Williams’ abstract language also supports her thematic concerns. Pronouns’ referents get muddled along the way or are missing altogether. Likewise, the first-person often bleeds into the third. “The woman, who is me—why pretend otherwise?—wants to love a man she cannot have,” begins “All American,” one of Williams’ best-known stories, in part for its inclusion in 2004’s The Anchor Book Of New American Short Stories (which has become a kind of bible for anyone who believes in the healing power of contemporary literary experimentation). These shifts mirror the indefinite, blurred positions her characters occupy. After looking at her dog, a wife commands her husband to sit in one story; a son and a lover get confused with each other in another; and when she is very young “All American”’s protagonist tries to kiss her sister: “[L]ike what did I think I was a man and she was a woman?”

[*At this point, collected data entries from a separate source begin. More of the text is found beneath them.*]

-- ==== Sys2Proof/Laws/Queue.lean ====
section
/-! SUPPORT. The laws of the queues and of the set of handles the PRODUCER owns. -/

namespace Sys2Proof.Machine

/-! ## Pushes -/

theorem pushFree_ok {h : Handle} {s t : State} (e : pushFree h s = .ok t) :
    s.freeq.length < s.params.n ∧ t = { s with freeq := s.freeq ++ [h] } := by
  unfold pushFree at e
  split at e
  · exact ⟨‹_›, (Except.ok.inj e).symm⟩
  · cases e

theorem pushFree_error {h : Handle} {s : State} {c : FaultCode} (e : pushFree h s = .error c) :
    s.params.n ≤ s.freeq.length ∧ c = .queueOverflow := by
  unfold pushFree at e
  split at e
  · cases e
  · exact ⟨Nat.le_of_not_lt ‹_›, (Except.error.inj e).symm⟩

theorem pushFree_room {h : Handle} {s : State} (e : s.freeq.length < s.params.n) :
    pushFree h s = .ok { s with freeq := s.freeq ++ [h] } :=
  if_pos e

theorem pushValid_ok {h : Handle} {s t : State} (e : pushValid h s = .ok t) :
    s.validq.length < s.params.n ∧ t = { s with validq := s.validq ++ [h] } := by
  unfold pushValid at e
  split at e
  · exact ⟨‹_›, (Except.ok.inj e).symm⟩
  · cases e

theorem pushPairFree_ok {p : Handle} {s t : State} (e : pushPairFree p s = .ok t) :
    s.pfreeq.length < s.params.m ∧ t = { s with pfreeq := s.pfreeq ++ [p] } := by
  unfold pushPairFree at e
  split at e
  · exact ⟨‹_›, (Except.ok.inj e).symm⟩
  · cases e

theorem pushPairFree_room {p : Handle} {s : State} (e : s.pfreeq.length < s.params.m) :
    pushPairFree p s = .ok { s with pfreeq := s.pfreeq ++ [p] } :=
  if_pos e

theorem pushPairValid_ok {p : Handle} {s t : State} (e : pushPairValid p s = .ok t) :
    s.pvalidq.length < s.params.m ∧ t = { s with pvalidq := s.pvalidq ++ [p] } := by
  unfold pushPairValid at e
  split at e
  · exact ⟨‹_›, (Except.ok.inj e).symm⟩
  · cases e

theorem pushPairValid_room {p : Handle} {s : State} (e : s.pvalidq.length < s.params.m) :
    pushPairValid p s = .ok { s with pvalidq := s.pvalidq ++ [p] } := by
  simp [pushPairValid, e]

theorem pushValid_room {h : Handle} {s : State} (e : s.validq.length < s.params.n) :
    pushValid h s = .ok { s with validq := s.validq ++ [h] } := by
  simp [pushValid, e]

/-- A run of pushes on `FREEQ` appends the handles, in order. -/
theorem pushFreeAll_ok {hs : List Handle} {s t : State} (e : pushFreeAll hs s = .ok t) :
    t = { s with freeq := s.freeq ++ hs } := by
  induction hs generalizing s with
  | nil => simpa using (Except.ok.inj e).symm
  | cons h rest ih =>
    simp only [pushFreeAll] at e
    cases hp : pushFree h s with
    | error c => rw [hp] at e; cases e
    | ok u =>
      rw [hp] at e
      have := ih e
      rw [(pushFree_ok hp).2] at this
      simpa using this

theorem pushFreeAll_room {hs : List Handle} {s : State} (e : s.freeq.length + hs.length ≤ s.params.n) :
    pushFreeAll hs s = .ok { s with freeq := s.freeq ++ hs } := by
  induction hs generalizing s with
  | nil => simp [pushFreeAll]
  | cons h rest ih =>
    simp only [List.length_cons] at e
    simp only [pushFreeAll]
    rw [pushFree_room (by omega)]
    simp only [Except.bind]
    rw [ih (by simp; omega)]
    simp

/-- A run of pushes on `PFREEQ` appends the handles, in order. -/
theorem pushPairFreeAll_ok {ps : List Handle} {s t : State} (e : pushPairFreeAll ps s = .ok t) :
    t = { s with pfreeq := s.pfreeq ++ ps } := by
  induction ps generalizing s with
  | nil => simpa using (Except.ok.inj e).symm
  | cons p rest ih =>
    simp only [pushPairFreeAll] at e
    cases hp : pushPairFree p s with
    | error c => rw [hp] at e; cases e
    | ok u =>
      rw [hp] at e
      have := ih e
      rw [(pushPairFree_ok hp).2] at this
      simpa using this

theorem pushPairFreeAll_room {ps : List Handle} {s : State} (e : s.pfreeq.length + ps.length ≤ s.params.m) :
    pushPairFreeAll ps s = .ok { s with pfreeq := s.pfreeq ++ ps } := by
  induction ps generalizing s with
  | nil => simp [pushPairFreeAll]
  | cons p rest ih =>
    simp only [List.length_cons] at e
    simp only [pushPairFreeAll]
    rw [pushPairFree_room (by omega)]
    simp only [Except.bind]
    rw [ih (by simp; omega)]
    simp

/-! ## Sets of handles -/

@[simp] theorem mem_insertHandle {h x : Handle} {hs : List Handle} : x ∈ insertHandle h hs ↔ x = h ∨ x ∈ hs := by
  induction hs with
  | nil => simp [insertHandle]
  | cons a rest ih =>
    simp only [insertHandle]
    split
    · simp
    · split
      · simp [‹h = a›]
      · simp [ih, or_left_comm]

/-- A new member: the set gains exactly it. -/
theorem insertHandle_perm {h : Handle} {hs : List Handle} (e : h ∉ hs) : (insertHandle h hs).Perm (h :: hs) := by
  induction hs with
  | nil => exact .refl _
  | cons a rest ih =>
    simp only [insertHandle]
    split
    · exact .refl _
    · split
      · exact absurd (by simp [‹h = a›]) e
      · exact ((ih fun m => e (List.mem_cons_of_mem _ m)).cons a).trans (.swap ..)

@[simp] theorem mem_removeHandle {h x : Handle} {hs : List Handle} : x ∈ removeHandle h hs ↔ x ∈ hs ∧ x ≠ h := by
  simp [removeHandle]

/-- A member taken out of a set without duplicates: the set loses exactly it. -/
theorem removeHandle_perm {h : Handle} {hs : List Handle} (m : h ∈ hs) (d : hs.Nodup) :
    hs.Perm (h :: removeHandle h hs) := by
  induction hs with
  | nil => cases m
  | cons a rest ih =>
    obtain ⟨ha, hd⟩ := List.nodup_cons.1 d
    by_cases e : a = h
    · subst e
      have : removeHandle a (a :: rest) = rest := by
        simp only [removeHandle, List.filter_cons, ne_eq, not_true_eq_false, decide_false, Bool.false_eq_true, if_false]
        exact List.filter_eq_self.2 fun x hx => by simp only [decide_eq_true_eq]; rintro rfl; exact ha hx
      rw [this]
    · have : removeHandle h (a :: rest) = a :: removeHandle h rest := by
        simp [removeHandle, e]
      rw [this]
      exact ((ih ((List.mem_cons.1 m).resolve_left (Ne.symm e)) hd).cons a).trans (.swap ..)

end Sys2Proof.Machine
end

Sex is one of Williams’ perennial interests, and one of her greatest sources for not just danger but also humor. Her treatment of the subject can read as if The Piano Teacher had been directed by the deadpan Yorgos Lanthimos. There are frequent affairs, tenuous relationships, and a desperate desire to just put one thing into another already. But Williams rarely details the specifics of sensuous pleasure. While other writers might delight in cataloging a series of titillating turns or breathless moments, Williams has a winking kind of fun. Body parts include “his very best flesh,” an “impressively distinct member,” and an “awry anus”; occasions for intercourse are “coital functions.” Especially in her later work, sex finds itself intertwined with aging and failures of the body. “[I]t is not too difficult for us to get up into an asshole, and yet it makes some of us say our knees hurt to just think of going up there,” Williams writes in “Very, Very Red.”
Power and possession upstage physicality, too—humper vs. humpee is often an important distinction in Williams’ work. These protagonists, these women, are proprietary, confident in their ability to charm, and always stirring up something or other. The smallest misplaced gesture might destroy everything, and they would be okay with that. Why? In part, merely because they want to. “I am so pleased to ruin them, you know,” one narrator explains. In their pursuit of “vicious pleasure,” Williams’ characters are forever making messes, just to see if they can. And they’re getting away with it. As the creator of what Marcus calls these “fictions of perfect strangeness,” Diane Williams is, too.